Als Möglichkeit für eine klare Differenzierung, zum Beispiel vom physischen Bargeld, wird die Verbindung einer digitalen Währung mit der digitalen Identität gesehen. Beides könnte dann in einer digitalen Brieftasche, einer Wallet, zusammengeführt werden. Auch hierfür hat die Europäische Union (EU) mit der „EU Digital Identity Wallet Pilot Implementation“ bereits eine Initiative ins Leben gerufen, die zunächst primär für einen digitalen Ausweis und Transaktionen mit Behörden gedacht ist. Für eine solche digitale Brieftasche spricht vieles, insbesondere wenn diese auf dem Smartphone als Wallet hinterlegt werden kann.

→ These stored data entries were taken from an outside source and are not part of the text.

-- ==== Sys2Proof/Machine/Types.lean ====
section
/-! DEFINITION. State records of the ports, the host functions, their rings and mailboxes, and of power, faults and wear.
Every field's docstring opens with its width (W), the rule that names it, and S where the spec states the reset value; M marks a
field of the model's own. A field with neither resets to the value of log entry 1. Default values are the reset values. -/

namespace Sys2Proof.Machine

/-! ### Pins and phase -/

/-- What the device as a whole is doing (R83, R403, R406, R408, R432). -/
inductive Phase
  /-- `SYS_RST_N` held low, or the device waiting for its rails. -/
  | inReset
  /-- Booted and in service. -/
  | running
  /-- Recovery mode (R406). -/
  | recovery
  /-- The safe state (R432). -/
  | safe
  /-- Asleep (R408). -/
  | basking
  deriving DecidableEq, Repr

/-- The 1.8 V pins the device drives or senses (R472), and what the board supplies. -/
structure Pins where
  /-- W1 R465 M: VDD_RET within tolerance. -/
  vddRet : Bool := true
  /-- W1 R467: `PWR_OK` as last seen. -/
  pwrOk : Bool := true
  /-- W1 R465: `PWR_OK` has risen since VDD_RET came up. -/
  pwrSeen : Bool := true
  /-- W1 R403: `SYS_RST_N` (low is reset). -/
  sysRstN : Bool := false
  /-- W1 R474 S: `THERMTRIP_N` latch on VDD_RET. -/
  thermtrip : Bool := false
  /-- W1 R433 S: `FAULT_N` asserted. -/
  faultN : Bool := false
  /-- W1 R468 S: `BASK_REQ_N` asserted. -/
  baskReq : Bool := false
  /-- W1 R469: strap `CHN_HEAD` as last sampled. -/
  chnHead : Bool := true
  /-- W1 R469: strap `BOOT_RECOVERY_N` as last sampled. -/
  bootRecoveryN : Bool := true
  /-- W5 R469: strap `OWNER_PORT_DEFAULT` as last sampled; an unconnected strap reads 31. -/
  ownerStrap : Nat := 31
  /-- W32 R470: reference clocks stopped, bit q for `REF156[q]` and bit 4+k for `PCIE_REFCLK[k]`. -/
  clkStopped : Nat := 0
  /-- W1 R470: `PPS_OUT` pulses given. -/
  ppsOut : Nat := 0
  /-- W32 R473: the junction sensors, sensor to °C offset by 273; an unlisted sensor reads 298. -/
  tj : List (Nat × Nat) := []
  /-- W1 R306: `ALARM_N` is low. -/
  alarmLow : Bool := false
  deriving DecidableEq, Repr

/-! ### Power, governor and arbiter (R20 to R37) -/

/-- The governor's and the arbiter's state. Voltages are in units of 0.1 mV, budgets and floors in credits of 0.25 A. -/
structure Power where
  /-- W16 R30 S: VDD_CORE budget; 1,350 A. -/
  core : Nat := 5400
  /-- W16 R30 S: VDD_SDS_A budget; 240 A. -/
  sds : Nat := 960
  /-- W16 R35 S: VDD_CORE hard limit; the rail maximum. -/
  coreHard : Nat := 5400
  /-- W16 R35 S: VDD_SDS_A hard limit; the rail maximum. -/
  sdsHard : Nat := 960
  /-- W16 R31 S: package power limit in W. -/
  packageW : Nat := 1100
  /-- W16 R464 S: VDD_CORE setpoint; the regulator starts at 0.75 V. -/
  vdd : Nat := 7500
  /-- W8 R22 S: MARGIN in percent. -/
  margin : Nat := 8
  /-- W16 R22 S: VMIN. -/
  vmin : Nat := 6000
  /-- W16 R22 S: VMAX. -/
  vmax : Nat := 8500
  /-- W16 R22 S: PERIOD in µs. -/
  period : Nat := 50
  /-- W8 R22 S: STEP_UP. -/
  stepUp : Nat := 50
  /-- W8 R22 S: STEP_DOWN. -/
  stepDown : Nat := 25
  /-- W16 R22 S: HOLD_DOWN in periods. -/
  holdDown : Nat := 20
  /-- W16 R23: surplus_count of the loop. -/
  surplus : Nat := 0
  /-- W1 R24: the "governor at ceiling" episode is open. -/
  atCeiling : Bool := false
  /-- W16 R26: a voltage written to the regulator and not yet read back. -/
  avsPending : Option Nat := none
  /-- W2 R26: consecutive failed attempts. -/
  avsFails : Nat := 0
  /-- W1 R26: AVS fault raised; elastic consumers get floors only. -/
  avsFault : Bool := false
  /-- W64 R428: SEQ of the AVS fault's record. -/
  avsSeq : Nat := 0
  /-- W1 R26: the Owner has cleared the fault and the next write must succeed. -/
  avsRetry : Bool := false
  /-- W16 R32: grants of the present epoch, floor and elastic, by consumer. -/
  grants : List (Nat × Nat) := []
  /-- W16 R32, R34: elastic credits of the present epoch, by consumer. -/
  elastic : List (Nat × Nat) := []
  /-- W1 R35: comparator hold on VDD_CORE. -/
  coreHold : Bool := false
  /-- W1 R35: comparator hold on VDD_SDS_A. -/
  sdsHold : Bool := false
  /-- W1 R35: the present epoch began under the VDD_CORE hold. -/
  coreHoldFull : Bool := false
  /-- W1 R35: the present epoch began under the VDD_SDS_A hold. -/
  sdsHoldFull : Bool := false
  /-- W16 R361: measured VDD_CORE current of the last epoch, in credits. -/
  coreNow : Nat := 0
  /-- W16 R361: measured VDD_SDS_A current of the last epoch, in credits. -/
  sdsNow : Nat := 0
  /-- W16 R36, R455: credits borrowed, by lender address. -/
  borrowed : List (Nat × Nat) := []
  /-- W16 R36, R455: credits lent and not returned, by borrower address. -/
  lent : List (Nat × Nat) := []
  /-- W16 R21: pipeline sensors by physical number, in M tokens/s; an unlisted one reads 5,600 (log entry 87). -/
  pipeRate : List (Nat × Nat) := []
  /-- W16 R21: cluster sensors, in M tokens/s; an unlisted one reads 2,000 (log entry 87). -/
  clusterRate : List (Nat × Nat) := []
  deriving DecidableEq, Repr

/-! ### Fault domains and the log (R421 to R433) -/

/-- The recovery machine of a domain (R423); values 0 to 6 in this order. -/
inductive DomState
  | running | contain | fence | clear | probation | fenced | regrowing
  deriving DecidableEq, Repr

/-- A fault record (R427). -/
structure FaultRec where
  /-- W64 R427: SEQ. -/
  seq : Nat := 0
  /-- W64 R427: TIME. -/
  time : Nat := 0
  /-- W8 R427: DKIND. -/
  dkind : Nat := 0
  /-- W16 R427: UNIT. -/
  unit : Nat := 0
  /-- W8 R427: SOURCE. -/
  source : Nat := 0
  /-- W8 R427: ACTION. -/
  action : Nat := 0
  /-- W8 R427: STATE. -/
  state : Nat := 0
  /-- W64 R427: DETAIL. -/
  detail : Nat := 0
  deriving DecidableEq, Repr

/-- One domain's machine. -/
structure DomRec where
  /-- W3 R423 S: STATE. -/
  state : DomState := .running
  /-- W64 R426: SEQ of the record that fenced the domain. -/
  fencedBy : Nat := 0
  /-- W64 R423: device time of resume, for PROBATION. -/
  since : Nat := 0
  deriving DecidableEq, Repr

/-- The fault collector (R427 to R433). -/
structure FaultState where
  /-- W3 R423 S: the domains that are not RUNNING with nothing remembered. -/
  doms : List (Dom × DomRec) := []
  /-- W256 R428 S: pending records, oldest first. -/
  log : List FaultRec := []
  /-- W64 R427 S: the next SEQ. -/
  nextSeq : Nat := 0
  /-- W64 R29: times of key-store stall or codeword events within the last 10 ms. -/
  keyStalls : List Nat := []
  deriving DecidableEq, Repr

/-! ### Regrowth and wear (R434 to R440) -/

/-- A regrowable unit: KIND of R434 and physical index. -/
structure WearUnit where
  /-- W3 R439: STATE: 0 active, 1 free spare, 2 worn, 3 retired, 4 failed. -/
  state : Nat := 0
  /-- W16 R439: LOGICAL; 0xFFFF for a spare or retired unit. -/
  logical : Nat := 0xFFFF
  /-- W32 R439: DECLINE_PPM. -/
  declinePpm : Nat := 0
  /-- W32 R439: CORR_24H. -/
  corr24 : Nat := 0
  /-- W16 R439: STALL_24H. -/
  stall24 : Nat := 0
  /-- W64 R439: CORR_TOTAL. -/
  corrTotal : Nat := 0
  deriving DecidableEq, Repr

/-- Regrowth and wear state. A unit's key is KIND × 65,536 + physical index. -/
structure Wear where
  /-- W192 R439: unit records that differ from a new device's. -/
  units : List (Nat × WearUnit) := []
  /-- W32 R437: the Regrowth in progress of each KIND: logical unit × 65,536 + spare. -/
  active : List (Nat × Nat) := []
  /-- W64 R440: EQUIV_AGE_H in millionths of an hour. -/
  ageMicro : Nat := 0
  /-- W16 R435: hours of operation counted, for the 100-hour baseline. -/
  hours : Nat := 0
  deriving DecidableEq, Repr

/-! ### Octets, lanes and Ethernet ports (R46 to R63) -/

/-- A lane (R59, R60). -/
structure Lane where
  /-- W1 R60: failed, as the store records it. -/
  failed : Bool := false
  /-- W2 R60: consecutive training attempts it failed while the others trained. -/
  trainFails : Nat := 0
  /-- W64 R60: pre-FEC error rate of the last 10 s window, in units of 1e-12. -/
  ber : Nat := 0
  /-- W3 R59: LANE_DIAG function running: 0 none, 2 PRBS, 4 near loopback, 5 far loopback. -/
  diag : Nat := 0
  /-- W8 R59: PRBS pattern. -/
  pattern : Nat := 0
  deriving DecidableEq, Repr

/-- An Ethernet port (R48 to R53). -/
structure EthPort where
  /-- W8 R48: the octet. -/
  octet : Nat := 0
  /-- W3 R48: first lane position configured. -/
  first : Nat := 0
  /-- W4 R48: lanes configured. -/
  width : Nat := 1
  /-- W3 R61: first lane position in force. -/
  curFirst : Nat := 0
  /-- W4 R61: lanes in force. -/
  curWidth : Nat := 1
  /-- W2 R48: RATE code: 25, 50, 100, 200 Gb/s. -/
  rate : Nat := 0
  /-- W2 R49: FEC code. -/
  fec : Nat := 0
  /-- W1 R50: auto-negotiation. -/
  an : Bool := false
  /-- W2 R52: flow control: 0 none, 1 802.3x, 2 PFC. -/
  fc : Nat := 0
  /-- W8 R52: PFC priorities. -/
  pfcMask : Nat := 0
  /-- W14 R51 S: MTU. -/
  mtu : Nat := 1518
  /-- W10 R53 S: pause-storm limit in ms. -/
  stormMs : Nat := 100
  /-- W3 R361: default priority. -/
  defPrio : Nat := 0
  /-- W1 R361: administratively up. -/
  admin : Bool := false
  /-- W3 R50: PORT_STATE: 0 DOWN, 1 TRAINING, 2 UP, 3 REFORMING, 4 FAILED. -/
  state : Nat := 0
  /-- W16 R52 S: quanta of the priorities that received XOFF and not yet resumed. -/
  paused : List (Nat × Nat) := []
  /-- W8 R53 S: priorities in a pause storm. -/
  storm : Nat := 0
  /-- W8 R52: priorities for which XOFF has been sent and not XON. -/
  xoffSent : Nat := 0
  deriving DecidableEq, Repr

/-! ### Host ports and functions (R64 to R93) -/

/-- A host port's link and what the store holds for it (R65). -/
structure HostPort where
  /-- W1 R65: enabled. -/
  enabled : Bool := true
  /-- W8 R65: highest rate to train, in GT/s. -/
  maxGt : Nat := 128
  /-- W5 R65: highest width. -/
  maxWidth : Nat := 16
  /-- W1 R65: SRIS. -/
  sris : Bool := false
  /-- W16 R65 S: subsystem vendor. -/
  subVendor : Nat := 0x22F4
  /-- W16 R65 S: subsystem ID where it is not the function's device ID. -/
  subId : Option Nat := none
  /-- W6 R65: BAR4 size of PF0 as log2 of bytes, 0 when absent. -/
  bar4Pf0 : Nat := 0
  /-- W6 R65: BAR4 size of PF1. -/
  bar4Pf1 : Nat := 0
  /-- W6 R65: BAR4 size of the network VFs. -/
  bar4Vf : Nat := 0
  /-- W1 R85 S: link up (DL_Up). -/
  linkUp : Bool := false
  /-- W1 R85: `HP_PERST_N` held low. -/
  perst : Bool := false
  /-- W1 R88: functions answer configuration requests. -/
  ready : Bool := false
  /-- W1 R92: in L1. -/
  l1 : Bool := false
  /-- W5 R64: negotiated width. -/
  width : Nat := 0
  /-- W8 R64: negotiated rate in GT/s. -/
  gt : Nat := 0
  /-- W1 R64: flit mode. -/
  flit : Bool := false
  /-- W8 R68: captured bus number. -/
  bus : Nat := 0
  /-- W1 R361: disabled by the safe state or by DEV_RESET in progress. -/
  resetting : Bool := false
  deriving DecidableEq, Repr

/-- Grants of a function (R369), in `FN_CREATE` order, then first indices. -/
structure Grants where
  /-- W32 R369: RINGS. -/
  rings : Nat := 0
  /-- W32 R369: NVME_QP. -/
  nvmeQp : Nat := 0
  /-- W32 R369: CMDS. -/
  cmds : Nat := 0
  /-- W32 R369: L2. -/
  l2 : Nat := 0
  /-- W32 R369: FLOW. -/
  flow : Nat := 0
  /-- W32 R369: CELLS. -/
  cells : Nat := 0
  /-- W32 R369: POLICERS. -/
  policers : Nat := 0
  /-- W32 R369: NODES. -/
  nodes : Nat := 0
  /-- W32 R369: KEY_SLOTS. -/
  keySlots : Nat := 0
  /-- W32 R369: CKV_CTX. -/
  ckvCtx : Nat := 0
  /-- W32 R369: SA. -/
  sa : Nat := 0
  /-- W32 R361: first POLICER index. -/
  polFirst : Nat := 0
  /-- W32 R361: first NODE index. -/
  nodeFirst : Nat := 0
  /-- W32 R361: first KEY_SLOT index. -/
  keyFirst : Nat := 0
  /-- W32 R361: first CKV_CTX index. -/
  ckvFirst : Nat := 0
  /-- W32 R361: first SA index. -/
  saFirst : Nat := 0
  deriving DecidableEq, Repr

In der Finanzbranche könnte der Einsatz einer digitalen Identität bei der Überprüfung von Personen im Rahmen des Know-Your-Customer-Prozesses (KYC) bei der Kontoeröffnung zu einer erheblichen Vermeidung von Betrug beitragen oder das Aufsetzen weiterer Produkte, für die die Identität nochmals abgefragt werden muss, vereinfachen. Auch bei der Verifikation von Identitäten im Bezahlprozess bei einem Online-Einkauf könnte eine solche Lösung den Checkout-Prozess verschlanken. Immerhin kann sich mit 58% die Mehrheit der deutschen Bevölkerung dies sehr gut vorstellen, so das Ergebnis einer Befragung des Bitkom, des Branchenverbands der digitalen Wirtschaft. Allerdings gaben in der Erhebung auch 23% der Befragten eine ablehnende Sicht auf eine digitale Brieftasche zu erkennen. Der digitale Euro könnte einer solchen Wallet jedoch Auftrieb geben, denn Payment findet im Gegensatz zu Transaktionen mit Behörden so gut wie jeden Tag statt.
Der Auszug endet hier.